- Born: Perarivaalan 30 July 1971 (age 55) Jolarpettai, Tirupattur District, Tamil Nadu, India
- Other name: Arivu
- Convictions: Conspiracy (IPC 120-B) Murder (IPC 302)
- Criminal charge: Bought and supplied two batteries which were used to detonate the bomb that killed Rajiv Gandhi

= A. G. Perarivalan =

Indian convicted of murder in the assassination of Rajiv Gandhi (born 1971)

A. G. Perarivalan (born 30 July 1971) is an Indian man who was convicted for his involvement in the assassination of Rajiv Gandhi. He was sentenced to life imprisonment along with Murugan and Santhan who were other two convicts from the same case. The Supreme Court ordered the release of Perarivalan on 18 May 2022 after he spent over 30 years in jail.

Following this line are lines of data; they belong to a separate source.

-- ==== Sys2Proof/Machine/Wall.lean ====
section
/-! DEFINITION. Walls, tiles and layers, chapter 6: the requests that change the wall records, the tile map, the
corrections and the zones, the entries into chain states that they make, and the requests that read them. -/

namespace Sys2Proof.Machine

/-! ## Records as replies carry them -/

def rgbFields (c : Rgb) : List Field := [.u2 c.r, .u2 c.g, .u2 c.b]
def rectFields (r : Rect) : List Field := [.u2 r.x, .u2 r.y, .u2 r.width, .u2 r.height]

/-- A mode with its pattern. -/
def modeFields (mode : WallMode) (pattern : Pattern) : List Field :=
  [.u1 mode.code, .u1 pattern.code] ++ rgbFields pattern.colour

/-- A pending mode, or none. -/
def pendingFields : Option (WallMode × Pattern) → List Field
  | none => [.none1, .none1, .none2, .none2, .none2]
  | some mp => modeFields mp.1 mp.2

/-- A layer's parameters with an opacity. -/
def Layer.fields (l : Layer) (opacity : Nat) : List Field :=
  opt1 l.source :: rectFields l.rect ++ [.i2 l.px, .i2 l.py, .u2 opacity]

def HeldLayer.fields (h : HeldLayer) : List Field := h.layer.fields h.opacity ++ [opt1 h.buffer]

/-- The held parameters of a wall, if it is frozen. -/
def heldFields : Option Held → List Field
  | none => [.u1 0]
  | some h => .u1 1 :: h.layers.toList.flatMap HeldLayer.fields ++ [.u2 h.brightness]

/-- The held parameters of layer 1..4, if the wall is frozen. -/
def heldLayerFields (held : Option Held) (layer : Nat) : List Field :=
  match held with
  | none => [.u1 0]
  | some h => .u1 1 :: (at_ h.layers (layer - 1) default).fields

/-- The held brightness of a wall, if it is frozen. -/
def heldBrightnessFields : Option Held → List Field
  | none => [.u1 0]
  | some h => [.u1 1, .u2 h.brightness]

/-- R94: each layer of wall `w`, its current parameters and then its held ones. -/
def State.layersWithHeld (s : State) (w : Nat) (x : Wall) : List Field :=
  [1, 2, 3, 4].flatMap (fun l => (x.layer l).fields (s.level (opacityTarget w l)) ++ heldLayerFields x.held l)

/-- The current parameters of the four layers of wall `w`. -/
def State.layerFields (s : State) (w : Nat) (x : Wall) : List Field :=
  [1, 2, 3, 4].flatMap (fun l => (x.layer l).fields (s.level (opacityTarget w l)))

/-- The wall record, in the order of its table; as the OK of DEFINE WALL carries it, the wall id stands before it (R76;
the model's choice: log 34). -/
def State.wallFields (s : State) (w : Nat) (x : Wall) : List Field :=
  [.u1 w, .u2 x.width, .u2 x.height, .u1 x.refresh] ++ rgbFields x.background ++ modeFields x.mode x.pattern ++
    pendingFields x.pending ++ [.u2 (s.level (brightnessTarget w))] ++ s.layerFields w x ++ heldFields x.held ++
    [.u1 (boolCode x.shedding), .u1 (boolCode x.clipFlag), .u1 (boolCode x.shedFlag)]

/-! ## DEFINE WALL, R76 -/

/-- The five level targets of a wall (R76, R78). -/
def wallTargets (w : Nat) : List Nat :=
  [brightnessTarget w, opacityTarget w 1, opacityTarget w 2, opacityTarget w 3, opacityTarget w 4]

/-- R140: remove every running fade on a wall's targets. -/
def removeWallFades (w : Nat) (s : State) : State := (wallTargets w).foldl (fun t target => removeFade target t) s

/-- The largest sum of canvas areas (R76). -/
def areaLimit : Nat := 8388608

/-- The sum of the areas of the walls defined. -/
def State.areas (s : State) : Nat := (s.wse.walls.map (fun e => e.2.area)).sum

/-- R76: the record of a new wall. -/
def newWall (q : DefineWallReq) : Wall where
  width := q.width
  height := q.height
  refresh := q.refresh
  background := q.background
  mode := .normal
  pattern := .bars75
  pending := none
  layers := Vector.replicate 4 Layer.none_
  held := none
  shedding := false
  clipFlag := false
  shedFlag := false
  frame := none
  picture := []
  reached := []

/-- R76 check 2. -/
def wallOutOfRange (q : DefineWallReq) : Bool :=
  decide (3 < q.wall) || decide (q.width < 16) || decide (7680 < q.width) || decide (q.height < 16) ||
    decide (4320 < q.height) || decide (q.refresh < 1) || decide (8 < q.refresh) || !rgbInRange q.background

/-- R76: create the wall. -/
def createWall (q : DefineWallReq) (s : State) : State :=
  let s1 := s.setWse { s.wse with walls := s.wse.walls.insert q.wall (newWall q) }
  judge none ((wallTargets q.wall).foldl (fun t target => setLevel target 65535 t) (removeWallFades q.wall s1))

/-- R76. -/
def defineWall (q : DefineWallReq) (s : State) : Answer :=
  checked
    [(s.fsc.showLock, .locked), (wallOutOfRange q, .range), (s.wse.walls.has q.wall, .exists_),
      (decide (areaLimit < s.areas + q.width * q.height), .range)] s
    (let t := createWall q s
     .reply .ok (t.wallFields q.wall (newWall q)) t)

/-- DEFINE_WALL, R76. -/
def execDefineWall (tag : Byte) (q : DefineWallReq) (s : State) : Result :=
  .next (serve (.defineWall tag q) tag 0x30 (defineWall q) s)

/-! ## Chain states, R90 -/

/-- The number of tiles on a chain. -/
def tileCount (c : Nat) (tiles : Table Tile) : Nat := tiles.countP (fun e => decide (e.2.chain = c))

/-- The wall that a chain belongs to, if it holds tiles (R89). -/
def chainWall (c : Nat) (tiles : Table Tile) : Option Nat :=
  (tiles.find? (fun e => decide (e.2.chain = c))).map (fun e => e.2.wall)

def State.chain (s : State) (c : Nat) : Chain := at_ s.wse.chains c Chain.reset

def putChain (c : Nat) (x : Chain) (s : State) : State := s.setWse { s.wse with chains := put s.wse.chains c x }

/-- R90: a chain changes state, both counts 0, with CHAIN_STATE naming the wall whose tiles it has, or had when it
becomes IDLE (log 21). -/
def enterChain (c : Nat) (new : ChainState) (wall : Option Nat) (s : State) : State :=
  let old := s.chain c
  let s' := putChain c
    { old with state := new, misses := 0, echoes := 0, whole := if new = .idle then false else old.whole } s
  if old.state = new then s'
  else raise .chainState [.u2 c, .u2 old.state.code, .u2 new.code, opt2 wall, .u2 (tileCount c s.wse.tiles)] s'

/-- R90: chain `c` after its tiles changed from those of the map `before`. -/
def chainTilesChanged (before : Table Tile) (c : Nat) (s : State) : State :=
  match tileCount c before, tileCount c s.wse.tiles with
  | 0, 0 => s
  | 0, _ + 1 => enterChain c .ok (chainWall c s.wse.tiles) s
  | _ + 1, 0 => enterChain c .idle (chainWall c before) s
  | _ + 1, _ + 1 =>
    if chainTiles c before = chainTiles c s.wse.tiles then s
    else putChain c { s.chain c with misses := 0, echoes := 0 } s

/-- R90: every chain after the tile map changed from `before`, in rising order (log 18). -/
def tilesChanged (before : Table Tile) (s : State) : State :=
  (List.range 8).foldl (fun t c => chainTilesChanged before c t) s

/-! ## DELETE WALL, R78 -/

/-- R78, R85: held parameters are released: each held region's air count falls once for each layer holding it. -/
def releaseHeld (held : Option Held) (s : State) : State :=
  match held with
  | none => s
  | some h => h.layers.toList.foldl (fun t l => airDown l.layer.source t) s

/-- R73: every latch entry of a wall's four layers becomes none. -/
def clearLatches (w : Nat) (s : State) : State :=
  s.setLip { s.lip with latch := mapNum (fun i e => if i / 4 = w then none else e) s.lip.latch }

/-- R139: discard the pending manual fades on a wall's targets. -/
def discardManual (w : Nat) (s : State) : State :=
  s.setLvp { s.lvp with manual := s.lvp.manual.filter (fun m => !(wallTargets w).contains m.target) }

/-- R78: the chains freed go low at once, and the frame's tiles of the wall are gone. A chain that left the wall
earlier in the frame and still sends its tiles goes low as well (the model's choice: log 41). -/
def freeChains (w : Nat) (before : Table Tile) (s : State) : State :=
  let freed (c : Nat) : Bool := decide (chainWall c before = some w)
  s.setWse { s.wse with
    frameTiles := s.wse.frameTiles.keep (fun _ t => decide (t.wall ≠ w) && !freed t.chain)
    chains := mapNum (fun c ch => if freed c || s.carries w c then { ch with out := [] } else ch) s.wse.chains }

/-- R78: the tiles of a wall are removed. -/
def removeWallTiles (w : Nat) (s : State) : State :=
  let before := s.wse.tiles
  tilesChanged before
    (freeChains w before (s.setWse { s.wse with tiles := before.keep (fun _ t => decide (t.wall ≠ w)) }))

/-- R78: everything that DELETE WALL does. -/
def removeWall (w : Nat) (x : Wall) (s : State) : State :=
  let s1 := x.layers.toList.foldl (fun t l => airDown l.source t) s
  let s2 := discardManual w (removeWallFades w (clearLatches w (releaseHeld x.held s1)))
  let s3 := removeWallTiles w s2
  judge none
    (s3.setWse { s3.wse with
      zones := s3.wse.zones.keep (fun _ z => decide (z.wall ≠ w)), walls := s3.wse.walls.erase w })

/-- R78. The refusals are checked in the order in which the rule names them (log 38). -/
def deleteWall (w : Nat) (s : State) : Answer :=
  match firstFailing [(s.fsc.showLock, .locked), (decide (3 < w), .range)], s.wall w with
  | some st, _ => refuse st s
  | none, none => refuse .noSuch s
  | none, some x =>
    .reply .ok
      [.u1 w, .u2 (s.wse.tiles.countP (fun e => decide (e.2.wall = w))),
        .u1 (s.wse.zones.countP (fun e => decide (e.2.wall = w)))] (removeWall w x s)

/-- DELETE_WALL, R78. -/
def execDeleteWall (tag : Byte) (w : Nat) (s : State) : Result :=
  .next (serve (.deleteWall tag w) tag 0x31 (deleteWall w) s)

/-! ## SET LAYER, R80 -/

/-- R80 check 4. -/
def layerRectBad (q : SetLayerReq) (s : State) : Bool :=
  match q.source.bind s.region with
  | none => false
  | some r => !rectWithin q.rect r.width r.height

/-- R80: the layer's parameters as the reply carries them. -/
def State.setLayerFields (s : State) (w layer : Nat) : List Field :=
  match s.wall w with
  | none => []
  | some x =>
    (x.layer layer).fields (s.level (opacityTarget w layer)) ++ heldLayerFields x.held layer

/-- R80. -/
def setLayer (q : SetLayerReq) (s : State) : Answer :=
  checked
    [(!wallOk q.wall || !layerOk q.layer || !sourceOk q.source || !coordInRange q.px || !coordInRange q.py, .range),
      (!s.wse.walls.has q.wall, .noSuch),
      ((match q.source with
        | none => false
        | some id => !s.fsc.regions.has id), .noSuch),
      (layerRectBad q s, .range)] s
    (let t := changeLayer q.wall q.layer ⟨q.source, q.rect, q.px, q.py⟩ s
     .reply .ok (t.setLayerFields q.wall q.layer) t)

/-- SET_LAYER, R80. -/
def execSetLayer (tag : Byte) (q : SetLayerReq) (s : State) : Result :=
  .next (serve (.setLayer tag q) tag 0x32 (setLayer q) s)

/-! ## SET WALL MODE, R83 -/

/-- R83. The refusals are checked in the order in which the rule names them (log 38). -/
def setWallMode (q : SetWallModeReq) (s : State) : Answer :=
  match wallOk q.wall, modeOf q.mode q.pattern q.colour, s.wall q.wall with
  | false, _, _ => refuse .range s
  | true, none, _ => refuse .range s
  | true, some _, none => refuse .noSuch s
  | true, some mp, some x =>
    .reply .ok (modeFields x.mode x.pattern ++ modeFields mp.1 mp.2)
      (modWall q.wall (fun y => { y with pending := some mp }) s)

/-- SET_WALL_MODE, R83. -/
def execSetWallMode (tag : Byte) (q : SetWallModeReq) (s : State) : Result :=
  .next (serve (.setWallMode tag q) tag 0x33 (setWallMode q) s)

/-! ## Tiles, R87, R88, R101 -/

/-- A tile side: 16..256, a multiple of 16. -/
def sideOk (n : Nat) : Bool := decide (16 ≤ n) && decide (n ≤ 256) && decide (n % 16 = 0)

/-- R87 check 2, but for the orientation code. -/
def tileOutOfRange (q : SetTileReq) : Bool :=
  decide (255 < q.tile) || !wallOk q.wall || decide (7 < q.chain) || decide (31 < q.position) ||
    !sideOk q.rect.width || !sideOk q.rect.height

/-- R87 checks 3 to 6. -/
def tileFailing (q : SetTileReq) (s : State) : Option Status :=
  match s.wall q.wall with
  | none => some .noSuch
  | some x =>
    let other (p : Tile → Bool) : Bool :=
      s.wse.tiles.any (fun e => decide (e.1 ≠ q.tile) && decide (e.2.chain = q.chain) && p e.2)
    firstFailing
      [(decide (x.width < q.rect.x + q.rect.width) || decide (x.height < q.rect.y + q.rect.height), .range),
        (other (fun t => decide (t.wall ≠ q.wall)), .inUse),
        (other (fun t => decide (t.position = q.position)), .inUse)]

/-- The correction at unity. -/
def Correction.unity : Correction := ⟨4096, 4096, 4096, 0, 1023⟩

/-- R87: the correction of a tile is kept, or starts at unity. -/
def keptCorrection (id : Nat) (tiles : Table Tile) : Correction :=
  match tiles.find id with
  | some t => t.correction
  | none => Correction.unity

def Correction.fields (c : Correction) : List Field := [.u2 c.gainR, .u2 c.gainG, .u2 c.gainB, .u2 c.offset, .u2 c.clip]

/-- A tile record, with the tile id before it (R87; the model's choice: log 34). -/
def Tile.fields (id : Nat) (t : Tile) : List Field :=
  [.u1 id, .u1 t.wall, .u1 t.chain, .u1 t.position] ++ rectFields t.rect ++ .u1 t.orientation.code ::
    t.correction.fields

/-- R87: place the tile. -/
def placeTile (id : Nat) (t : Tile) (s : State) : State :=
  tilesChanged s.wse.tiles (s.setWse { s.wse with tiles := s.wse.tiles.insert id t })

/-- R87. -/
def setTile (q : SetTileReq) (s : State) : Answer :=
  match firstFailing [(s.fsc.showLock, .locked), (tileOutOfRange q, .range)], Orientation.ofCode q.orientation,
    tileFailing q s with
  | some st, _, _ => refuse st s
  | none, none, _ => refuse .range s
  | none, some _, some st => refuse st s
  | none, some o, none =>
    let t : Tile := ⟨q.wall, q.chain, q.position, q.rect, o, keptCorrection q.tile s.wse.tiles⟩
    .reply .ok (t.fields q.tile) (placeTile q.tile t s)

/-- SET_TILE, R87. -/
def execSetTile (tag : Byte) (q : SetTileReq) (s : State) : Result :=
  .next (serve (.setTile tag q) tag 0x34 (setTile q) s)

/-- R88: free a tile id. -/
def takeTile (id : Nat) (s : State) : State :=
  tilesChanged s.wse.tiles (s.setWse { s.wse with tiles := s.wse.tiles.erase id })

==Early life and education==
Perarivalan was born on 30 July 1971 in Jolarpet, Tamil Nadu to Gnanasekaran alias Kuyildasan and Arputham Ammal. His parents were followers of "Periyar" E.V. Ramasamy, the founder of Dravidian movement in Tamil Nadu. Perarivalan did well in school. Perarivalan was the second highest scorer in the school in the 10th standard public examination. After completing class 10, Perarivalan joined the Diploma course (DECE) in Electronics and Communication Technology and completed it. After completing his diploma course, he worked in the computer department in the office of the Viduthalai Daily magazine located at Periyar Thidal in Chennai.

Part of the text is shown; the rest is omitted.